START EXTRACTED INFORMATION

-- ==== Sys2Proof/Machine/Engine.lean ====
section
/-! DEFINITION. Machine/Engine.lean: the compensation engine's micro-steps E0 to E22 (41_compensation_engine.md), each
with the expression of its rule over the exact integers (R142). The expressions are the spec's
general-knowledge passages GK3 to GK5 (log 14). -/

namespace Sys2Proof.Machine

/-- The engine's next state after a micro-step other than E10 and E22: `eng_step` advances by one (R32). -/
def microStep (s : State) : Host.Outcome State Fault Refusal := .next s.advanceEngine

/-! ### Temperature phase -/

/-- E0 (R150): `v1 <- (((adc_T >> 3) − (cal.T1 << 1)) × cal.T2) >> 11`. -/
def execE0 (s : State) : Host.Outcome State Fault Refusal :=
  microStep { s with v1 := asr ((asr s.rawT 3 - shl s.cal.T1 1) * s.cal.T2) 11 }

/-- E1 (R151): `d = (adc_T >> 4) − cal.T1`; `v2 <- (((d × d) >> 12) × cal.T3) >> 14`. -/
def execE1 (s : State) : Host.Outcome State Fault Refusal :=
  let d := asr s.rawT 4 - s.cal.T1
  microStep { s with v2 := asr (asr (d * d) 12 * s.cal.T3) 14 }

/-- E2 (R152): `t_fine <- v1 + v2`. -/
def execE2 (s : State) : Host.Outcome State Fault Refusal :=
  microStep { s with tFine := BitVec.ofInt 32 (s.v1 + s.v2) }

/-- E3 (R153): `t_w <- (t_fine × 5 + 128) >> 8`. -/
def execE3 (s : State) : Host.Outcome State Fault Refusal :=
  microStep { s with tW := BitVec.ofInt 32 (asr (s.fine * 5 + 128) 8) }

/-! ### Pressure phase -/

/-- E4 (R155): `v1 <- t_fine − 128000`. -/
def execE4 (s : State) : Host.Outcome State Fault Refusal :=
  microStep { s with v1 := s.fine - 128000 }

/-- E5 (R156): `v2 <- v1 × v1 × cal.P6`. -/
def execE5 (s : State) : Host.Outcome State Fault Refusal :=
  microStep { s with v2 := s.v1 * s.v1 * s.cal.P6 }

/-- E6 (R157): `v2 <- v2 + ((v1 × cal.P5) << 17)`. -/
def execE6 (s : State) : Host.Outcome State Fault Refusal :=
  microStep { s with v2 := s.v2 + shl (s.v1 * s.cal.P5) 17 }

/-- E7 (R158): `v2 <- v2 + (cal.P4 << 35)`. -/
def execE7 (s : State) : Host.Outcome State Fault Refusal :=
  microStep { s with v2 := s.v2 + shl s.cal.P4 35 }

/-- E8 (R159): `v1 <- ((v1 × v1 × cal.P3) >> 8) + ((v1 × cal.P2) << 12)`. -/
def execE8 (s : State) : Host.Outcome State Fault Refusal :=
  microStep { s with v1 := asr (s.v1 * s.v1 * s.cal.P3) 8 + shl (s.v1 * s.cal.P2) 12 }

/-- E9 (R160), the denominator: `v1 <- (((1 << 47) + v1) × cal.P1) >> 33`. -/
def execE9 (s : State) : Host.Outcome State Fault Refusal :=
  microStep { s with v1 := asr ((shl 1 47 + s.v1) * s.cal.P1) 33 }

/-- E10 (R161), the zero-denominator test: the sentinel 0 and a jump to E16, or the start of the division. -/
def execE10 (s : State) : Host.Outcome State Fault Refusal :=
  if s.v1 = 0 then .next { s with pW := 0, engStep := 16 }
  else .next { s with acc := 1048576 - s.rawP, engStep := 11 }

/-- E11 (R162), the division: `acc <- tdiv(((acc << 31) − v2) × 3125, v1)`. -/
def execE11 (s : State) : Host.Outcome State Fault Refusal :=
  microStep { s with acc := tdiv ((shl s.acc 31 - s.v2) * 3125) s.v1 }

/-- E12 (R163): `v1 <- (cal.P9 × (acc >> 13) × (acc >> 13)) >> 25`. -/
def execE12 (s : State) : Host.Outcome State Fault Refusal :=
  microStep { s with v1 := asr (s.cal.P9 * asr s.acc 13 * asr s.acc 13) 25 }

/-- E13 (R164): `v2 <- (cal.P8 × acc) >> 19`. -/
def execE13 (s : State) : Host.Outcome State Fault Refusal :=
  microStep { s with v2 := asr (s.cal.P8 * s.acc) 19 }

/-- E14 (R165): `acc <- ((acc + v1 + v2) >> 8) + (cal.P7 << 4)`. -/
def execE14 (s : State) : Host.Outcome State Fault Refusal :=
  microStep { s with acc := asr (s.acc + s.v1 + s.v2) 8 + shl s.cal.P7 4 }

/-- E15 (R166): `p_w <- acc mod 2^32`. -/
def execE15 (s : State) : Host.Outcome State Fault Refusal :=
  microStep { s with pW := BitVec.ofInt 32 s.acc }

/-! ### Humidity phase -/

/-- E16 (R167): `acc <- t_fine − 76800`. -/
def execE16 (s : State) : Host.Outcome State Fault Refusal :=
  microStep { s with acc := s.fine - 76800 }

/-- E17 (R168): `acc <- a × b`, with a from `adc_H`, H4 and H5 and b from H2, H3 and H6. -/
def execE17 (s : State) : Host.Outcome State Fault Refusal :=
  let h := s.acc
  let a := asr ((shl s.rawH 14 - shl s.cal.H4 20 - s.cal.H5 * h) + 16384) 15
  let b1 := asr (h * s.cal.H6) 10
  let b2 := asr (h * s.cal.H3) 11 + 32768
  let b := asr ((asr (b1 * b2) 10 + 2097152) * s.cal.H2 + 8192) 14
  microStep { s with acc := a * b }

/-- E18 (R169): `acc <- h − (((((h >> 15) × (h >> 15)) >> 7) × cal.H1) >> 4)`. -/
def execE18 (s : State) : Host.Outcome State Fault Refusal :=
  let h := s.acc
  microStep { s with acc := h - asr (asr (asr h 15 * asr h 15) 7 * s.cal.H1) 4 }

/-- E19 (R170), the lower clamp: `if acc < 0 then acc <- 0`. -/
def execE19 (s : State) : Host.Outcome State Fault Refusal :=
  microStep { s with acc := if s.acc < 0 then 0 else s.acc }

/-- E20 (R171), the upper clamp: `if acc > 419430400 then acc <- 419430400`. -/
def execE20 (s : State) : Host.Outcome State Fault Refusal :=
  microStep { s with acc := if s.acc > 419430400 then 419430400 else s.acc }

/-- E21 (R172): `h_w <- acc >> 12`. -/
def execE21 (s : State) : Host.Outcome State Fault Refusal :=
  microStep { s with hW := BitVec.ofInt 32 (asr s.acc 12) }

/-! ### Commit -/

/-- E22 (R173): in one step `T_RES <- t_w; P_RES <- p_w; H_RES <- h_w; res_valid <- 1; eng_step <- 0`, and the
engine is done. -/
def execE22 (s : State) : Host.Outcome State Fault Refusal :=
  .next { s with tRes := s.tW, pRes := s.pW, hRes := s.hW, resValid := true, engStep := 0, engPhase := .done }

end Sys2Proof.Machine
end

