/-- R196, R198: one iteration of the poll loop: the status read is made, at 0xF3; answered with bit 3 set it waits the poll
interval and stays in Polling, with bit 3 clear it goes to Ready with no wait; the other seven bits do not matter.
What `bus_req_wdata` shows in the read is left open (log 9). -/
def Obligations.StatusBitThreeDecides : Prop :=
  (∀ s : State, s.Inv → s.mstate = .polling → s.flight = none → s.waiting = false → s.input.rst = false →
    ∃ w, step s = .next { s.clockEdge with flight := some ⟨false, s.params.devAddr, 0xF3, 1, w⟩ }) ∧
  ∀ s : State, s.Inv → s.mstate = .polling → s.flight ≠ none → s.input.rst = false →
    s.input.busRespValid = true → s.input.busRespErr = false →
    (s.input.busRespRdata.getLsbD 3 = true → step s = .next { s.clockEdge with
      flight := none, waiting := true, dlyCnt := s.params.pollIntervalUs }) ∧
    (s.input.busRespRdata.getLsbD 3 = false → step s = .next { s.clockEdge with
      flight := none, mstate := .ready })

/-- R199 to R203: the three raw reads in the order pressure, temperature, humidity, each with its offset and byte count;
after the humidity group the engine starts at E0. What `bus_req_wdata` shows in a read is left open (log 9). -/
def Obligations.RawGroupsAreReadInOrder : Prop :=
  ∀ s : State, s.Inv → s.mstate = .ready → s.engPhase = .off → s.input.rst = false →
    (s.flight = none →
      ∃ w, step s = .next { s.clockEdge with
        flight := some (match s.rdIdx with
          | .pressure => ⟨false, s.params.devAddr, 0xF7, 3, w⟩
          | .temperature => ⟨false, s.params.devAddr, 0xFA, 3, w⟩
          | .humidity => ⟨false, s.params.devAddr, 0xFD, 2, w⟩) }) ∧
    (s.flight ≠ none → s.input.busRespValid = true → s.input.busRespErr = false →
      (s.rdIdx = .pressure → step s = .next { s.clockEdge with
        flight := none, adcP := be20 s.input.busRespRdata, rdIdx := .temperature }) ∧
      (s.rdIdx = .temperature → step s = .next { s.clockEdge with
        flight := none, adcT := be20 s.input.busRespRdata, rdIdx := .humidity }) ∧
      (s.rdIdx = .humidity → step s = .next { s.clockEdge with
        flight := none, adcH := be16 s.input.busRespRdata, rdIdx := .pressure, engStep := 0, engPhase := .running }))

/-! ### The motor -/

/-- R227: the integer form of ROTATE_BY's step count, `min(N, HALF − pos)` or `min(N, HALF + pos)` with
`N = (A × RES) div 360`, is R226's floor of the exact rational, for every legal RES and every position in range. -/
def Obligations.RotateByIntegerFormIsExact : Prop :=
  ∀ (p : Params) (pos : Int) (cw : Bool) (A : Nat), p.wf → -halfTurn p ≤ pos → pos ≤ halfTurn p →
    (rotateByUnits p pos cw A : Int) =
      min ((A * p.res / 360 : Nat) : Int) (if cw then (p.res / 2 : Nat) - pos else (p.res / 2 : Nat) + pos) ∧
    (rotateByUnits p pos cw A : Int) = rotateByUnitsExact p pos cw A

/-- R231: with `q = tc × RES / 360`, ROTATE_TO goes forward exactly when delta > 0, that is when `tc × RES > pos × 360`, with
`S = floor(q) − pos` and the end position floor(q); else backward with `S = pos − ceil(q)` and the end position ceil(q). S is
R230's floor of the exact rational, and the end position lies in the range. -/
def Obligations.RotateToIntegerFormIsExact : Prop :=
  ∀ (p : Params) (pos TGT : Int), p.wf → -halfTurn p ≤ pos → pos ≤ halfTurn p →
    let tc := max (-180) (min TGT 180)
    let q : ℚ := (tc : ℚ) * (p.res : ℚ) / 360
    (rotateToDir p pos TGT = .forward ↔ 0 < rotateToDelta p pos TGT) ∧
    (rotateToDir p pos TGT = .forward ↔ tc * p.res > pos * 360) ∧
    (rotateToUnits p pos TGT : Int) = rotateToUnitsExact p pos TGT ∧
    (rotateToDir p pos TGT = .forward →
      (rotateToUnits p pos TGT : Int) = ⌊q⌋ - pos ∧ rotateToEnd p pos TGT = ⌊q⌋) ∧
    (rotateToDir p pos TGT = .backward →
      (rotateToUnits p pos TGT : Int) = pos - ⌈q⌉ ∧ rotateToEnd p pos TGT = ⌈q⌉) ∧
    -halfTurn p ≤ rotateToEnd p pos TGT ∧ rotateToEnd p pos TGT ≤ halfTurn p

/-- R232: ROTATE_TO is idempotent: from the end position of a first call a second call with the same target has no unit
to drive. -/
def Obligations.RotateToIsIdempotent : Prop :=
  ∀ (p : Params) (pos TGT : Int), p.wf → -halfTurn p ≤ pos → pos ≤ halfTurn p →
    rotateToUnits p (rotateToEnd p pos TGT) TGT = 0

/-- R235, R234: one activation: the coils take row i of the table, `seq_idx` is i, and the wait of `step_delay` starts;
i ascends from 0 forward and descends from 7 backward. -/
def Obligations.ActivationDrivesTheNextEntry : Prop :=
  ∀ s : State, s.Inv → s.motorRunning → s.waiting = false → s.entLeft ≠ 0 → s.input.rst = false →
    ∃ i : BitVec 3,
      i.toNat = (match s.dir with
        | .forward => s.params.epu - s.entLeft.toNat
        | .backward => 7 - (s.params.epu - s.entLeft.toNat)) ∧
      step s = .next { s.clockEdge with
        coil := s.params.seq[i.toNat], seqIdx := i, waiting := true, dlyCnt := s.stepDelay }
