-- ==== Sys2Proof/Tests/Slice0.lean ====
section
/-! SUPPORT. Tests/Slice0.lean: the smoke test of WellFormed, words written out from the spec's encodings, one-step tests
with the values of the spec's vectors (95_test_vectors.md), and witnesses for the hypotheses of the statements. -/

namespace Sys2Proof.Tests

open Sys2Proof.Machine

/-! ### WellFormed: each check accepts its last value and refuses the next -/

theorem test_angle_largest : WellFormed (.rotateBy true 65535 0) := by decide
theorem test_angle_too_large : ¬ WellFormed (.rotateBy true 65536 0) := by decide
theorem test_delay_largest : WellFormed (.rotateTo 0 4294967295) := by decide
theorem test_delay_too_large : ¬ WellFormed (.rotateTo 0 4294967296) := by decide
theorem test_delay_too_large_by : ¬ WellFormed (.rotateBy false 0 4294967296) := by decide
theorem test_delay_too_large_cw : ¬ WellFormed (.nudgeCw 4294967296) := by decide
theorem test_delay_too_large_ccw : ¬ WellFormed (.nudgeCcw 4294967296) := by decide
theorem test_target_ends : WellFormed (.rotateTo (-32768) 0) ∧ WellFormed (.rotateTo 32767 0) := by decide
theorem test_target_too_large : ¬ WellFormed (.rotateTo 32768 0) := by decide
theorem test_target_too_small : ¬ WellFormed (.rotateTo (-32769) 0) := by decide
theorem test_no_operands : WellFormed .loadCal ∧ WellFormed .measure ∧ WellFormed .e22 := by decide

/-! ### Decoding: words written out from R92, R95 to R98, R103, R112 and V40 -/

/-- R95: opcode 0x01 and 56 zero bits. -/
theorem test_decode_loadCal : decodeTableWord 64 0x0100000000000000 = some .loadCal := by decide
/-- R96 -/
theorem test_decode_measure : decodeTableWord 64 0x0200000000000000 = some .measure := by decide
/-- R97: 0001_0000, 0000000, cw = 0, A = 90, D = 2000. -/
theorem test_decode_rotateBy : decodeTableWord 64 0x1000005A000007D0 = some (.rotateBy false 90 2000) := by decide
/-- V40 -/
theorem test_decode_rotateBy_ones :
    decodeTableWord 64 0x1001FFFFFFFFFFFF = some (.rotateBy true 65535 4294967295) := by decide
/-- R98: TGT = −90 is 0xFFA6. -/
theorem test_decode_rotateTo : decodeTableWord 64 0x1100FFA6000007D0 = some (.rotateTo (-90) 2000) := by decide
/-- V40 -/
theorem test_decode_rotateTo_min : decodeTableWord 64 0x1100800000000000 = some (.rotateTo (-32768) 0) := by decide
/-- R97, R112 -/
theorem test_decode_nudgeCw : decodeTableWord 64 0x10010001000003E8 = some (.nudgeCw 1000) := by decide
/-- R112, V40 -/
theorem test_decode_nudgeCcw : decodeTableWord 64 0x10000001000003E8 = some (.nudgeCcw 1000) := by decide
/-- R103, the temperature phase. -/
theorem test_decode_temperature :
    decodeTableWord 8 0 = some .e0 ∧ decodeTableWord 8 1 = some .e1 ∧ decodeTableWord 8 2 = some .e2 ∧
      decodeTableWord 8 3 = some .e3 := by decide
/-- R103, the pressure phase. -/
theorem test_decode_pressure :
    decodeTableWord 8 4 = some .e4 ∧ decodeTableWord 8 5 = some .e5 ∧ decodeTableWord 8 6 = some .e6 ∧
      decodeTableWord 8 7 = some .e7 ∧ decodeTableWord 8 8 = some .e8 ∧ decodeTableWord 8 9 = some .e9 ∧
      decodeTableWord 8 10 = some .e10 ∧ decodeTableWord 8 11 = some .e11 ∧ decodeTableWord 8 12 = some .e12 ∧
      decodeTableWord 8 13 = some .e13 ∧ decodeTableWord 8 14 = some .e14 ∧ decodeTableWord 8 15 = some .e15 := by
  decide
/-- R103, the humidity phase and the commit. -/
theorem test_decode_humidity :
    decodeTableWord 8 16 = some .e16 ∧ decodeTableWord 8 17 = some .e17 ∧ decodeTableWord 8 18 = some .e18 ∧
      decodeTableWord 8 19 = some .e19 ∧ decodeTableWord 8 20 = some .e20 ∧ decodeTableWord 8 21 = some .e21 ∧
      decodeTableWord 8 22 = some .e22 := by decide
/-- R103: 23 to 31 name no micro-step, and more than five bits are no value of `eng_step`. -/
theorem test_decode_no_microStep :
    decodeTableWord 8 23 = none ∧ decodeTableWord 8 31 = none ∧ decodeTableWord 8 32 = none := by decide
/-- V40, the illegal words; each with the reason R100 gives. -/
theorem test_decode_illegal :
    decode (.command 0x0000000000000000) = .error .unknownOpcode ∧
    decode (.command 0x0100000000000001) = .error .operandBits ∧
    decode (.command 0x0201000000000000) = .error .operandBits ∧
    decode (.command 0x1002000100000000) = .error .reservedBits ∧
    decode (.command 0x1101005A000003E8) = .error .dirbitSet ∧
    decode (.command 0x1200000000000000) = .error .unknownOpcode ∧
    decode (.command 0xFFFFFFFFFFFFFFFF) = .error .reservedBits := by decide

END EXTRACTED INFORMATION

= REQUIRED WORK =
Copy word for word the stretch of entries above from the line that has "coil := s.params.seq[i.toNat], seqIdx" through the line that has "zero bits. -/", both ends included, and nothing outside it.

= TASK RESPONSE =
        coil := s.params.seq[i.toNat], seqIdx := i, waiting := true, dlyCnt := s.stepDelay }
-- ==== Sys2Proof/Tests/Slice0.lean ====
section
/-! SUPPORT. Tests/Slice0.lean: the smoke test of WellFormed, words written out from the spec's encodings, one-step tests
with the values of the spec's vectors (95_test_vectors.md), and witnesses for the hypotheses of the statements. -/

namespace Sys2Proof.Tests

open Sys2Proof.Machine

/-! ### WellFormed: each check accepts its last value and refuses the next -/

theorem test_angle_largest : WellFormed (.rotateBy true 65535 0) := by decide
theorem test_angle_too_large : ¬ WellFormed (.rotateBy true 65536 0) := by decide
theorem test_delay_largest : WellFormed (.rotateTo 0 4294967295) := by decide
theorem test_delay_too_large : ¬ WellFormed (.rotateTo 0 4294967296) := by decide
theorem test_delay_too_large_by : ¬ WellFormed (.rotateBy false 0 4294967296) := by decide
theorem test_delay_too_large_cw : ¬ WellFormed (.nudgeCw 4294967296) := by decide
theorem test_delay_too_large_ccw : ¬ WellFormed (.nudgeCcw 4294967296) := by decide
theorem test_target_ends : WellFormed (.rotateTo (-32768) 0) ∧ WellFormed (.rotateTo 32767 0) := by decide
theorem test_target_too_large : ¬ WellFormed (.rotateTo 32768 0) := by decide
theorem test_target_too_small : ¬ WellFormed (.rotateTo (-32769) 0) := by decide
theorem test_no_operands : WellFormed .loadCal ∧ WellFormed .measure ∧ WellFormed .e22 := by decide

/-! ### Decoding: words written out from R92, R95 to R98, R103, R112 and V40 -/

/-- R95: opcode 0x01 and 56 zero bits. -/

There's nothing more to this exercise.